▶ _Problem description_: Using the listing below, copy exactly the lines from the one containing "open Sys2Proof Sys2Proof.Machine" to the one containing "and runs. -/", both lines included, and no others.

_ _ _

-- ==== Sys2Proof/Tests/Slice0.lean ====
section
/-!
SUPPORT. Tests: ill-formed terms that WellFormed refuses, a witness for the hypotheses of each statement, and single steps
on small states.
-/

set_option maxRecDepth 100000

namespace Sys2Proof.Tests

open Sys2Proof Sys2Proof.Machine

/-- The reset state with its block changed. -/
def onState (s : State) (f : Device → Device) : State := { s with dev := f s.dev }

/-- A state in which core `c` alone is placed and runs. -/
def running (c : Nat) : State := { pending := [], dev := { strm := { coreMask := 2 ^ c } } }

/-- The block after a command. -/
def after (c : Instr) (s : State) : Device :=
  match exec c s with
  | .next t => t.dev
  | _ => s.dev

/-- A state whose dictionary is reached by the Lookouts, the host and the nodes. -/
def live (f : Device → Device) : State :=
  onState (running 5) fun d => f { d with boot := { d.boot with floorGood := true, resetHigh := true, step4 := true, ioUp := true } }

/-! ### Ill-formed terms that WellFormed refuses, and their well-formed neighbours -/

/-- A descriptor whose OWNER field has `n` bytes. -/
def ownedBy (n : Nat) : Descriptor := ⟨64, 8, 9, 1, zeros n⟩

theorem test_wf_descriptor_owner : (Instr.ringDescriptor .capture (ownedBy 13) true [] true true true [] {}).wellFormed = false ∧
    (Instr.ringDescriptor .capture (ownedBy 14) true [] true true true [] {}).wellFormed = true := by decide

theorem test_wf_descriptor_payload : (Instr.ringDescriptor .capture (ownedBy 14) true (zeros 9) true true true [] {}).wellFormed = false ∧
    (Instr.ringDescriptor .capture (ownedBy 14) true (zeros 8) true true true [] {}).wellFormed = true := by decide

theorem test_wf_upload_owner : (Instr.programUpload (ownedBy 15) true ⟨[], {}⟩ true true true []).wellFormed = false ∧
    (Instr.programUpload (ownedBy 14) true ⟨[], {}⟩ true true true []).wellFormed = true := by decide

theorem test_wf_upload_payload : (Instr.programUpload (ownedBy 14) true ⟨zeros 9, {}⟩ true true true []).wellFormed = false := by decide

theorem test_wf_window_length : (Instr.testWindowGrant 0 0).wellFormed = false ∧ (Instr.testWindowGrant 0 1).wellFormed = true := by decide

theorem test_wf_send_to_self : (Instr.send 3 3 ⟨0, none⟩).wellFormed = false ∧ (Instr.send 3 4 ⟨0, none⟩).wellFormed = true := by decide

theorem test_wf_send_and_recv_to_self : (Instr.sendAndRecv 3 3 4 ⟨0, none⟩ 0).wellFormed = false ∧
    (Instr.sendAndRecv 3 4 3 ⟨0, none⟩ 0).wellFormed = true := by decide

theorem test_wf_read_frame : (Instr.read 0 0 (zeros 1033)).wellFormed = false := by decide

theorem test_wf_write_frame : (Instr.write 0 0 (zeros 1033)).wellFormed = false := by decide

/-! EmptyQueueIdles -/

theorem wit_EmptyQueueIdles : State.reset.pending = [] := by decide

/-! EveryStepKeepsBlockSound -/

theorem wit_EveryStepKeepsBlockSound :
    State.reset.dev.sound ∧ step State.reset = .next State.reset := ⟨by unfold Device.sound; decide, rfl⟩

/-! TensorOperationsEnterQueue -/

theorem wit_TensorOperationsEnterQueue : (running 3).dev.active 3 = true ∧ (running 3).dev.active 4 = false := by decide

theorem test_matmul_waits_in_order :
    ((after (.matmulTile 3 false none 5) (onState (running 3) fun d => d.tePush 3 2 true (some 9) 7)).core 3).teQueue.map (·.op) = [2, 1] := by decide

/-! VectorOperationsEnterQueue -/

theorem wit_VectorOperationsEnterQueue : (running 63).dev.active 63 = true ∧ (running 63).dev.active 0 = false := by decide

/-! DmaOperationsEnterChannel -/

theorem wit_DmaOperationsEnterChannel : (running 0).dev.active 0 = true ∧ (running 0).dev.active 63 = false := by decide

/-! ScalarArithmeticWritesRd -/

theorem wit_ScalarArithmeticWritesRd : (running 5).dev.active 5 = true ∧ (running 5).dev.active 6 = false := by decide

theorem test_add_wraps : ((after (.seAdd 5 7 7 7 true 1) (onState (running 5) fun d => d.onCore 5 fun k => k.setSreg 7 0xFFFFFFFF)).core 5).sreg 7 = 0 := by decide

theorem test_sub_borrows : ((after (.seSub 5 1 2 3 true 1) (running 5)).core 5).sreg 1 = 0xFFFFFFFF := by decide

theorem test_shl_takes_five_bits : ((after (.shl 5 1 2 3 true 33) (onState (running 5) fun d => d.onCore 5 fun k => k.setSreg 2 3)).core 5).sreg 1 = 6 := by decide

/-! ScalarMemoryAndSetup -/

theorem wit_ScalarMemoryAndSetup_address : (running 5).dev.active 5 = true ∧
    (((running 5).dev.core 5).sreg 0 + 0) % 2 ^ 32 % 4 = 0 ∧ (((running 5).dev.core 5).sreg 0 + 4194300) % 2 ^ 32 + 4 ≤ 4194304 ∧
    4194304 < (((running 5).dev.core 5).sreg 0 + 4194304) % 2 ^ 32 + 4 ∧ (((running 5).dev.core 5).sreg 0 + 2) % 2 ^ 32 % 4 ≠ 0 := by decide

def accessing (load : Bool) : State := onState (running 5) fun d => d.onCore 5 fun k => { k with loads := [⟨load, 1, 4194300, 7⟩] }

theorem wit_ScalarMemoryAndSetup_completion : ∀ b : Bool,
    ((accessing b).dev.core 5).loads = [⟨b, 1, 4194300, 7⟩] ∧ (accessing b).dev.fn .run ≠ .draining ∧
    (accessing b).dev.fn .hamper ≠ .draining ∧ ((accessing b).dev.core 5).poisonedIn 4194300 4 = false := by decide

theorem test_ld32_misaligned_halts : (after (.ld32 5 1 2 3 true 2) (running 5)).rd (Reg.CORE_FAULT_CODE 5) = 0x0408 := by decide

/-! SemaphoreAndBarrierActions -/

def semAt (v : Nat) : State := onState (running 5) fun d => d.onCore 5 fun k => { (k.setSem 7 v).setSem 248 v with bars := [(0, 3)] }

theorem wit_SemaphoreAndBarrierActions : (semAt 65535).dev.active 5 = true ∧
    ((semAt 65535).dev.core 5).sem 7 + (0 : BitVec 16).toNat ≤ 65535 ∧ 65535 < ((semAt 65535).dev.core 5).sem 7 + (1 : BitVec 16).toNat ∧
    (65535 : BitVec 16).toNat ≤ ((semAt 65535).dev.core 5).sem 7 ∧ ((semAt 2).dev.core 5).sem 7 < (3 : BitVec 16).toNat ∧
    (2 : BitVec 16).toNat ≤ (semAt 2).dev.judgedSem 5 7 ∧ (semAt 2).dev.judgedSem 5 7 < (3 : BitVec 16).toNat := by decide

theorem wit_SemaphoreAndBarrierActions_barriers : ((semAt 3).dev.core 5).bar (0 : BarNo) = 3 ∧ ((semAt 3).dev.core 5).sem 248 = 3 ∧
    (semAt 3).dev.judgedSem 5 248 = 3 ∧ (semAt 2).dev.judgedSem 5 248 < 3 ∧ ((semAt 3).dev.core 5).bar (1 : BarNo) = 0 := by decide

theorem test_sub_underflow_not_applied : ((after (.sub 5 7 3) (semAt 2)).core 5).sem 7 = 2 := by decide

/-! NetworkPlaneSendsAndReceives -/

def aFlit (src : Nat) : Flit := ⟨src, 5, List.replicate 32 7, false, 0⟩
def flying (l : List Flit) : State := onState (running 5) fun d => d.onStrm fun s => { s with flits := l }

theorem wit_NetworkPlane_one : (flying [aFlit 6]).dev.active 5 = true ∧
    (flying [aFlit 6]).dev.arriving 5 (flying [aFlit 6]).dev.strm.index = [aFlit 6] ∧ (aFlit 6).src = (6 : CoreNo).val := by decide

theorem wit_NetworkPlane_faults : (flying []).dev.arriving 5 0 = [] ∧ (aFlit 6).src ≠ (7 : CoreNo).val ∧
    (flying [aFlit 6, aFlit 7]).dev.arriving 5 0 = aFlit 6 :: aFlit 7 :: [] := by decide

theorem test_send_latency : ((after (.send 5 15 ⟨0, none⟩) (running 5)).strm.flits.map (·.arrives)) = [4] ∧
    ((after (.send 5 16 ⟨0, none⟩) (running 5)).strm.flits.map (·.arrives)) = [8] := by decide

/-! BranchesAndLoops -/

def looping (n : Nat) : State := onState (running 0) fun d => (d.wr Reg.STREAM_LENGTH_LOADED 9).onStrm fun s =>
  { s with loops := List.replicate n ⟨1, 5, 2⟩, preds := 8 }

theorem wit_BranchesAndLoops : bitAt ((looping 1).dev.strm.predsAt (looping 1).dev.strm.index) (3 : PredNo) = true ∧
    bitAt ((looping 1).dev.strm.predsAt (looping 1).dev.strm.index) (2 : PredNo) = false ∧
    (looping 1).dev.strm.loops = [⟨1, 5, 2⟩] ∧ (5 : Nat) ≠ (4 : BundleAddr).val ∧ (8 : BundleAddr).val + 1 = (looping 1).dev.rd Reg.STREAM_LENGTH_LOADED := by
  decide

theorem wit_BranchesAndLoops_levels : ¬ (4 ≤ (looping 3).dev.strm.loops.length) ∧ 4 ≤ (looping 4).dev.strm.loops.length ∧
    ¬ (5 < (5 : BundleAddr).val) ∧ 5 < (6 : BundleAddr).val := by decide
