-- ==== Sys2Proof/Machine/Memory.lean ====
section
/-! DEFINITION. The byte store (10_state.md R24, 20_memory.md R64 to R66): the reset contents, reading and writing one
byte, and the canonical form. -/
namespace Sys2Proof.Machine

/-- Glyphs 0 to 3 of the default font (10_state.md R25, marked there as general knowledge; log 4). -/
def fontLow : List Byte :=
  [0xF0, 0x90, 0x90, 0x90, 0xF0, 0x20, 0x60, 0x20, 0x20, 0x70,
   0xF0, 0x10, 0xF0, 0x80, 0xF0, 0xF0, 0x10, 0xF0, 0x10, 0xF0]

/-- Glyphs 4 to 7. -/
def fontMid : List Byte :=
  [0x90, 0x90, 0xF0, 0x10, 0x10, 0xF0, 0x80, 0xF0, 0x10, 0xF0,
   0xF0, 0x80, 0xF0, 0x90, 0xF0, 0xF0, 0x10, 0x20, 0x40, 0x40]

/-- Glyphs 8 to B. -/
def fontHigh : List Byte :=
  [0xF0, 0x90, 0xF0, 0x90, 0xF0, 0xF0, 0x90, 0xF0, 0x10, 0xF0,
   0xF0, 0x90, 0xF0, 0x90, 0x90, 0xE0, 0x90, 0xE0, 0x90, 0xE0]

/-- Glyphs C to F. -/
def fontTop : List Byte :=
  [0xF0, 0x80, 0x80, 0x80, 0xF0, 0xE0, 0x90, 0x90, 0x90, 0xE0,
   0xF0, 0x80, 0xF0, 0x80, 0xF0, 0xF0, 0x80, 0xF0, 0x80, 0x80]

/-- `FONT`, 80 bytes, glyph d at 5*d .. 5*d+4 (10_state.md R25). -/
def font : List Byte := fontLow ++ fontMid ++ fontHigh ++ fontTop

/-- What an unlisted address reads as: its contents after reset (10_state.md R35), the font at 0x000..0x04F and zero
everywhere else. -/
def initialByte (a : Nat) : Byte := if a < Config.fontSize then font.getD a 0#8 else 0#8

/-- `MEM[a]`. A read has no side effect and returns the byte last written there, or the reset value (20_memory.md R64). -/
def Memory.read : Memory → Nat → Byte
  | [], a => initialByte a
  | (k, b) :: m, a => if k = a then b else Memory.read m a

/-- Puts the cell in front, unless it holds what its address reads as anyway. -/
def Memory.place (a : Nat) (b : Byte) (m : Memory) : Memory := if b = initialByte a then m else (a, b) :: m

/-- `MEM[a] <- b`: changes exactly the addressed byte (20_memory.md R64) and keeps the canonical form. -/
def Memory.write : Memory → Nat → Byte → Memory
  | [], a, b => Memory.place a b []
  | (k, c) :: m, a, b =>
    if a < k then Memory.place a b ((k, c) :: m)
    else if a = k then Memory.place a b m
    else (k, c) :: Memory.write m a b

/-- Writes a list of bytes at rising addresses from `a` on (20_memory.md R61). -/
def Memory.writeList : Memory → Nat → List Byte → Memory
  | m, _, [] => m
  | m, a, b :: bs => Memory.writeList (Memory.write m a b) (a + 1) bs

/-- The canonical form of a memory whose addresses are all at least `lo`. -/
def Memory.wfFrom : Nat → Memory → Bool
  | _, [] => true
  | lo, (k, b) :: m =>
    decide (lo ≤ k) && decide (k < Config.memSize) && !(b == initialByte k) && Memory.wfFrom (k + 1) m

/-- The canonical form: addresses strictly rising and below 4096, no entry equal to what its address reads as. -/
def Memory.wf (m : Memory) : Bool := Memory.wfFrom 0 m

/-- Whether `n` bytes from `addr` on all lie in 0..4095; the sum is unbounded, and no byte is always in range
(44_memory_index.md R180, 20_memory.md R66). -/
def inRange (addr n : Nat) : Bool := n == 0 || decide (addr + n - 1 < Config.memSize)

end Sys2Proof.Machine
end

_ _ _

▶ _Reply to the task_:
open Sys2Proof Sys2Proof.Machine

/-- The reset state with its block changed. -/
def onState (s : State) (f : Device → Device) : State := { s with dev := f s.dev }

/-- A state in which core `c` alone is placed and runs. -/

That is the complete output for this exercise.